Coal, Gas, petroleum

2

combustion

3

Gas / vapor-generating

4

power generation in turbine / generator

5

reformer

6

natural gas

7

HV transformer

8th

power supply

9

MeOH / DME synthesis

10

CO scrubber

11

CO storage

QUOTES INCLUDE IN THE DESCRIPTION

This list The documents listed by the applicant have been automated generated and is solely for better information recorded by the reader. The list is not part of the German Patent or utility model application. The DPMA takes over no liability for any errors or omissions.

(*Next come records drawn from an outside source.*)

/-- MGMT_LINK_UP: the link returns; what waits goes out (R480). -/
def execMgmtLinkUp (fec : Bool) (addr : Option (BitVec 128)) (s : State) : Host.Outcome State Fault Refusal :=
  .next (if s.bit fMgtLinkUp ∨ !s.pins.vaux then s
    else
      let a := (addr.map BitVec.toNat).getD 0
      let s1 := s.setFlds [(fMgtLinkUp, 1), (fMgtLinkFec, ofBool fec), (fMgtLinkGlobal, ofBool addr.isSome), (fMgtAddrhiAddr, a / 2 ^ 64),
        (fMgtAddrloAddr, a % 2 ^ 64)]
      ((s1.log { code := 0x0704, kind := 14 }).reportDrops).mgmtFlush)

/-! ### The side-band (R487–R489) -/

/-- An answer on the side-band; until the auxiliary stage has ended ERROR_NOT_READY (R508). -/
def State.i3cSay (s : State) (f : State → State × List Byte) : State :=
  if !s.pins.vaux then s
  else if !s.supUp then s.emit (.i3c [0x04#8])
  else let r := f s; r.1.emit (.i3c (0#8 :: r.2))

/-- ENTDAA. -/
def execEntdaa (addr : BitVec 7) (s : State) : Host.Outcome State Fault Refusal :=
  .next (if s.pins.vaux then
      (let s1 := s.setFld fMgtI3cDynAddr addr.toNat
       if s.mgmt.events.isEmpty ∨ addr = 0#7 then s1 else s1.emit .ibi)
    else s)

/-- SET_ENDPOINT_ID. -/
def execSetEndpointId (eid : Byte) (s : State) : Host.Outcome State Fault Refusal :=
  .next (if s.pins.vaux then (s.setFld fMgtI3cEid eid.toNat).emit (.i3c [0#8, eid]) else s)

/-- A numeric sensor (R488). -/
def State.sensor (s : State) : Sensor → Nat
  | .inputPower => s.fld fPwrInputPower
  | .effectiveCap => s.fld fPwrInputCap
  | .inlet => s.fld fThmCoolInlet
  | .outlet => s.fld fThmCoolOutlet
  | .flow => s.fld fThmCoolFlow
  | .fjob d => s.fld (fPwrDieFjob d)
  | .forecast d => s.dieForecast d

/-- GET_SENSOR_READING. -/
def execGetSensorReading (x : Sensor) (s : State) : Host.Outcome State Fault Refusal :=
  .next (s.i3cSay (fun s => (s, leBytes 2 (s.sensor x))))

/-- The numeric sensors, state sensors and effecters of the PDR repository (R487, R488), in the order of the table. The manual gives no row to
read it by. -/
def numericPdrs : List Sensor :=
  [.inputPower, .effectiveCap, .inlet, .outlet, .flow] ++ (List.finRange 4).flatMap (fun d => [.fjob d, .forecast d])
def statePdrs : List StateSensor := [.power, .leak] ++ (List.finRange 32).map .port ++ [.supervisor, .fault, .firmware]
def effecterPdrs : List String := ["Locate"]

/-- The PLDM types that the module answers (R487): base, Platform Monitoring and Control, OEM. PRESUMED: the type numbers of DSP0245 (log entry
117). -/
def pldmTypes : List Nat := [0x00, 0x02, 0x3F]

/-- A state sensor (R488). -/
def State.stateSensor (s : State) : StateSensor → List Nat
  | .power => [s.fld fPwrInputState, s.fld fPwrInputOffReason]
  | .leak => [s.fld fThmLeakLevel]
  | .port p => [s.portState p, s.fld (fLnkPortStateWidth p), s.fld (fLnkPortCableStatus p)]
  | .supervisor => [s.fld fSupStateCondition]
  | .fault => [ofBool s.faultOn]
  | .firmware => [s.fwStage]

/-- GET_STATE_SENSOR_READINGS. -/
def execGetStateSensorReadings (x : StateSensor) (s : State) : Host.Outcome State Fault Refusal :=
  .next (s.i3cSay (fun s => (s, (s.stateSensor x).map (BitVec.ofNat 8))))

/-- SET_STATE_EFFECTER_STATES: the locate effecter (R488, R491). -/
def execSetStateEffecterStates (on : Bool) (s : State) : Host.Outcome State Fault Refusal :=
  .next (s.i3cSay (fun s => ({ s with mgmt := { s.mgmt with locatePldm := on } }, [])))

/-- POLL_FOR_PLATFORM_EVENT_MESSAGE: the oldest event that waits, or none. -/
def execPollForPlatformEventMessage (s : State) : Host.Outcome State Fault Refusal :=
  .next (s.i3cSay (fun s => match s.mgmt.events with
    | [] => (s, [])
    | e :: l => ({ s with mgmt := { s.mgmt with events := l } }, leBytes 2 e.1 ++ leBytes 1 e.2)))

/-- SET_MANAGEMENT_KEY (R475, R489): counters and floors start again; records that wait for their REPLY are sent anew under the key. -/
def execSetManagementKey (key : List Byte) (s : State) : Host.Outcome State Fault Refusal :=
  .next (s.i3cSay (fun s =>
    if key.length ≠ 32 then (s, [])
    else
      let q : List MgmtItem := s.mgmt.queue.map (fun it => { it with sent := none })
      let g := { s.mgmt with key := some key, sendCtr := 0, floors := [], queue := q }
      (({ s with mgmt := g }).setFld fMgtLinkKey 1, [])))

/-- LOCATE_HOST_WRITE (R491). -/
def execLocateHostWrite (v : Word) (s : State) : Host.Outcome State Fault Refusal :=
  .next (s.hostWrite rMgtCtl v HostObs.plain (fun s => s.writeUnder takesAll rMgtCtl v))

end Sys2Proof.Machine
end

Cited non-patent literature

• - S. Kado; K. Urasaki, Y. Sekine, K.Fujimoto: Low temperature reforming of methane to synthesis gas with direct current pulse discharge method, Chem. Commun. 415-416 (2001) [0012]
• - Y. Sekine, K. Urasaki, S. Kado, M. Matsukata, E. Kikuchi: Nonequilibrium Pulsed Discharge: A Novel Method for Steam Reforming of Hydrocarbons or Alcohols, Energy Fuels, 18 (2), 455-459, (2004 [0012]
• - Y. Sekine, K. Urasaki, S. Kado, M. Matsukata, E. Kikuchi: High-Efficiency Dry Reforming of Biomethane Directly Using Pulsed Electric Discharge at Ambient Condition, Energy & Fuels, 22, 693-694 (2008) [ 0012]

Claims (7)

Method of operating a power plant with fossil fuels, where the coming from the combustion and with carbon dioxide and hydrocarbon-enriched exhaust is initiated in a reformer in which by applying a high voltage field the gases of the exhaust gas at least partially in carbon monoxide and hydrogen being transformed. The method of claim 1, wherein the high voltage field in the reformer is operated pulsed. Method according to one of claims 1 or 2, in which the reformer is operated under normal pressure. Method according to one of the preceding claims, in which the reformer with temperatures in the range of 15 ° C. operated up to 200 ° C. Method according to one of the preceding claims, in which the composition of the exhaust gas by adding more gases is optimized for implementation in the reformer. Power plant, a combustion furnace, a gas / steam generator and comprising a turbine connected thereto, characterized that lines are provided through which part of the turbine generated current is passed into a high voltage transformer and further lines are provided, through which the carbon dioxide and hydrocarbon enriched exhaust gas from the power plant process in a reformer is performed, the generated high voltage in the reformer generates a high voltage field, by the carbon dioxide and a hydrocarbon-containing gas, in carbon monoxide and Hydrogen is converted. Power plant according to claim 6, in which further lines are provided, the at least a portion of the reformer exhaust gas Process for methanol / dimethyl ether synthesis feeds (A) and / or a portion of the reformer offgas a carbon monoxide scrubber (B) feeds.